Cache and Artifacts support for PowerShell
Currently the cache and artifacts implementation relies on tar
and curl
in order to function correctly. As a consequence of this, the functionality is unavailable on PowerShell.
This is a pretty significant issue for us as most of our work is done targeting Windows and using PowerShell for builds.
Recommendations
The tar
requirement can be bypassed by making use of Go's built in compression/gzip
and archive/tar
writers. While you're implementing the writer, it would make sense to implement the reader and extract all of that functionality into its own helper.

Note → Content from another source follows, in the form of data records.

-- ==== Sys2Proof/Machine/Pool.lean ====
section
/-! DEFINITION. The buffer pool of the host complex: classes, floors and thresholds, and the requests of its manager (R431 to
R439). The use of a class follows from what holds buffers: reads admitted, rows whose parity is not delivered, mailbox commands,
and the ownership records of the manager's own requests (notes/assumptions/11.md). -/

namespace Sys2Proof.Machine

/-! ## Classes and floors (R431 to R433) -/

/-- Class floor (R432). -/
def classFloor (v : Variant) : BufClass → Nat
  | .writeRows => match v with | .btk8208 => 65536 | .btk8416 => 131072 | .btk8832 => 262144
  | .readReturn => match v with | .btk8208 => 32768 | .btk8416 => 65536 | .btk8832 => 131072
  | .parity => match v with | .btk8208 => 16384 | .btk8416 => 32768 | .btk8832 => 65536
  | .migration => 16384
  | .mailbox => 2048
/-- Buffers of the shared region (R432). -/
def sharedTotal : Variant → Nat
  | .btk8208 => 325632
  | .btk8416 => 669696
  | .btk8832 => 1357824
/-- Buffers of the pool (R431). -/
def poolSize : Variant → Nat
  | .btk8208 => 458752
  | .btk8416 => 917504
  | .btk8832 => 1835008
/-- Sum limit of the buffer floors: the floors of the write-row and read-return classes (R433). -/
def floorTotal (v : Variant) : Nat := classFloor v .writeRows + classFloor v .readReturn
/-- The classes, in the order of R432; a class's number in events and in responses is its place in it. -/
def bufClasses : List BufClass := [.writeRows, .readReturn, .parity, .migration, .mailbox]
def classNum : BufClass → Nat
  | .writeRows => 0
  | .readReturn => 1
  | .parity => 2
  | .migration => 3
  | .mailbox => 4

/-- A stored block whose payload lies in a write-row buffer: its row has not delivered its parity, and it is not parked (R137, R432). -/
def State.buffered (s : State) (b : Stored) : Bool :=
  (b.place == .waiting || b.place == .openRow || b.place == .held) && ! (match s.seg? b.seg with
    | some g => (g.row b.row).parity
    | none => false)
/-- Buffers in use by a class. Buffers awaiting zeroing count (R435); the four mailboxes of function 0 hold 256 each (R434). -/
def State.classUse (s : State) (c : BufClass) : Nat :=
  countIf (fun b => b.cls == c && b.state != .free) s.pool.bufs +
  match c with
  | .writeRows => countIf s.buffered s.media.blocks
  | .readReturn => sumOf Cmd.readBufs s.charged
  | .parity => sumOf Cmd.parityBufs s.charged
  | .migration => 0
  | .mailbox => 1024 + sumOf (fun b => if b.busy then b.bufs else 0) s.mbx.boxes
/-- Free buffers of the shared region: what no class has drawn beyond its floor (R432). -/
def State.sharedFree (s : State) : Nat :=
  sharedTotal s.variant - sumOf (fun c => s.classUse c - classFloor s.variant c) bufClasses
/-- A class can take `n` more buffers. -/
def State.classRoom (s : State) (c : BufClass) (n : Nat) : Bool :=
  decide (s.classUse c + n ≤ classFloor s.variant c + s.sharedFree) || n == 0
/-- Buffers of the write-row and read-return classes in use by a function (R433). -/
def State.bufUse (s : State) (fn : Nat) : Nat :=
  sumOf (fun c => if c.fn == fn then c.readBufs else 0) s.charged +
  countIf (fun b => b.fn == fn && s.buffered b) s.media.blocks +
  countIf (fun b => b.fn == fn && b.state != .free && (b.cls == .writeRows || b.cls == .readReturn)) s.pool.bufs
/-- Buffer floor of a function. -/
def State.bufFloor (s : State) (fn : Nat) : Nat := (s.fn fn).alloc.getD 7 0
/-- A function can be given `n` more buffers: within its floor always, beyond it from what no floor claims and the shared region,
and not at back-pressure (R433, R435). -/
def State.fnRoom (s : State) (fn n : Nat) : Bool :=
  let beyond (f : Nat) (more : Nat) : Nat := s.bufUse f + more - s.bufFloor f
  if beyond fn n == 0 then true
  else
    let claimed := sumOf (fun f => f.alloc.getD 7 0) s.fns
    let drawn := sumOf (fun f => beyond f.fn (if f.fn == fn then n else 0)) s.fns
    decide (s.pool.level < 2) && decide (drawn ≤ floorTotal s.variant - claimed + s.sharedFree)
/-- Nothing is left in the pool that a furl would lose: read data, mailbox payloads and buffers of the manager's requests. -/
def State.poolBusy (s : State) : Bool :=
  s.pool.bufs.any (fun b => b.state != .free) || s.io.cmds.any (fun c => decide (0 < c.readBufs)) ||
    s.mbx.boxes.any fun b => b.busy && decide (0 < b.bufs)

/-! ## Thresholds (R435) -/

/-- Free shared buffers at or below which a level is entered. -/
def State.threshold (s : State) (level : Nat) : Nat :=
  s.ctlValue (ctlBufWarn + (level - 1)) * sharedTotal s.variant / 1024
/-- The level that the free count stands at: 1 warn, 2 back-pressure, 3 critical. -/
def State.levelNow (s : State) : Nat :=
  if s.sharedFree ≤ s.threshold 3 then 3 else if s.sharedFree ≤ s.threshold 2 then 2
  else if s.sharedFree ≤ s.threshold 1 then 1 else 0
/-- The zone or conventional region with held data in no rescue record whose last admitted write is oldest (R147, R150). -/
def State.oldestHeld (s : State) : Option (Nat × Nat) :=
  let zones := s.nss.flatMap fun n =>
    if n.conv then (if (s.toPark n.nsid 0).isEmpty then [] else [(maxOf ((s.heldOf n.nsid 0).map (·.order)), n.nsid, 0)])
    else (n.zones.filter fun z => ! (s.toPark n.nsid z.zi).isEmpty).map fun z => (z.lastWrite, n.nsid, z.zi)
  (minBy (fun (x : Nat × Nat × Nat) => x.1) zones).map (·.2)
/-- Parking in order of oldest last admitted write, one zone in a frame (R150). -/
def State.parkOldest (s : State) : State :=
  match s.oldestHeld with
  | some (nsid, zi) => s.park nsid zi
  | none => s
/-- Step 3: each level newly entered raises source 487; at critical, held data are parked (R435). -/
def State.bufferThresholds (s : State) : State :=
  let now := s.levelNow
  let s := each ((List.range 4).filter fun l => decide (s.pool.level < l) && decide (l ≤ now)) (fun s l =>
    s.raise 487 l (if l == 3 then 2 else 1) [classNum s.pool.lastCls, s.sharedFree]) s
  let s := s.modPool fun p => { p with level := now }
  if now == 3 then s.parkOldest else s

/-! ## Requests of the manager (R436 to R438) -/

/-- Engines that may hold a buffer (R436): command, DMA, stripe and digest engine, mast fabric port of masts 0 to 7, Halyard ports 0
to 2, host cores, management cores. -/
def engineCount : Nat := 17
def Pool.buf (p : Pool) (n : Nat) : Buf := (p.bufs.find? (·.number == n)).getD { number := n }
def State.putBuf (s : State) (b : Buf) : State := s.modPool fun p => { p with bufs := putBy Buf.number b p.bufs }
/-- A rejected request changes nothing in the buffer; it is reported and counted by its requester (R437). -/
def State.rejectBuf (s : State) (b : Buf) (engine : Nat) : State :=
  let count := ((s.pool.rejected.find? (·.1 == engine)).map (·.2)).getD 0 + 1
  let s := s.modPool fun p => { p with rejected := putBy (fun (x : Nat × Nat) => x.1) (engine, count) p.rejected }
  s.raise 487 4 1 [classNum b.cls, s.sharedFree]
def State.holdBuf (s : State) (n : Nat) (c : BufClass) (fn engine item : Nat) : State :=
  (s.putBuf { number := n, state := .held, cls := c, fn := fn, holders := [engine], item := item }).modPool fun p => { p with lastCls := c }
/-- Buffers of the parity floor kept for hedge and rebuild staging (R432). -/
def stagingFloor : Nat := 16384
/-- A request of the manager can be granted: its class has room; internal work takes no buffer of the hedge and rebuild staging (R432), and from
back-pressure on none of the shared region (R435). -/
def State.grantRoom (s : State) (c : BufClass) (fn : Nat) : Bool :=
  let internal := countIf (fun b => b.cls == c && b.state != .free && b.fn == 0xFF) s.pool.bufs
  s.classRoom c 1 && (fn != 0xFF ||
    (decide (s.pool.level < 2) || decide (s.classUse c < classFloor s.variant c)) &&
    (c != .parity || decide (internal + stagingFloor < classFloor s.variant c + s.sharedFree)))
/-- The operands name a buffer and an engine of the family. -/
def bufUnit (v : Variant) (buffer engine : Nat) : Bool := decide (buffer < poolSize v) && decide (engine < engineCount)

/-- BUFFER_ALLOCATE (R437, R438): a free buffer is held by its requester; where the class has none the request waits. The manager
gives no buffer that is held or zeroing. -/
def execBufferAllocate (buffer : Nat) (cls : BufClass) (fn engine item : Nat) (s : State) : Res :=
  whenUnit (bufUnit .btk8832 buffer engine) <|
    .next (if poolSize s.variant ≤ buffer || (s.pool.buf buffer).state != .free then s
      else if s.grantRoom cls fn then s.holdBuf buffer cls fn engine item
      else s.modPool fun p => { p with waiting := p.waiting ++ [(cls, fn, engine, item)] })
/-- BUFFER_SHARE (R437). -/
def execBufferShare (buffer engine : Nat) (s : State) : Res :=
  whenUnit (bufUnit .btk8832 buffer engine) <|
    let b := s.pool.buf buffer
    .next (if b.state == .held && decide (b.holders.length < 4) && ! b.holders.contains engine then
        s.putBuf { b with holders := b.holders ++ [engine] }
      else s.rejectBuf b engine)
/-- BUFFER_DROP (R437): the last holder's drop sends the buffer to zeroing. -/
def execBufferDrop (buffer engine : Nat) (s : State) : Res :=
  whenUnit (bufUnit .btk8832 buffer engine) <|
    let b := s.pool.buf buffer
    .next (if b.state == .held && b.holders.contains engine then
        let left := b.holders.filter (· != engine)
        s.putBuf { b with holders := left, dropped := b.dropped ++ [engine], state := if left.isEmpty then .zeroing else .held }
      else s.rejectBuf b engine)
/-- The first waiting request that can be granted takes the buffer (R438). -/
def State.grantWaiting (s : State) (buffer : Nat) : State :=
  match s.pool.waiting.find? fun (c, fn, _) => s.grantRoom c fn with
  | none => s
  | some (c, fn, e, item) =>
    (s.modPool fun p => { p with waiting := p.waiting.erase (c, fn, e, item) }).holdBuf buffer c fn e item
/-- BUFFER_ZEROED (R437): the buffer and its side slot are zeros, and it is free. -/
def execBufferZeroed (buffer : Nat) (s : State) : Res :=
  whenUnit (bufUnit .btk8832 buffer 0) <|
    let b := s.pool.buf buffer
    .next (if b.state == .zeroing then
        (s.putBuf { b with state := .free, fn := 0xFF, holders := [], dropped := [], item := 0 }).grantWaiting buffer
      else s)

end Sys2Proof.Machine
end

You'd then need to add an extract command which would function the same way as the current archive command does, and switch to calling the gitlab-runner
executable instead of tar
for all compression/decompression requirements.
In addition to this, since the gitlab-runner
executable is rarely on the Windows path, it would make sense to use something like filepath.Abs(os.Args[0])
to get the executing assembly's full path and execute that instead on Windows.
Once that functionality is in place, you should have everything needed for caching support within PowerShell. Artifacts would require you to implement a means of uploading the file on PowerShell, as it doesn't include something analogous to curl -F file=@artifacts.tgz
out of the box. The easiest solution would probably be to change the API to directly accept the data as the body, rather than using multipart form encoding, and then do the following in PowerShell:
$WebClient = New-Object System.Net.WebClient
$WebClient.Headers.Add("BUILD-TOKEN", "...")
$WebClient.UploadFile($artifactsUploadURL, "POST", "artifacts.tgz")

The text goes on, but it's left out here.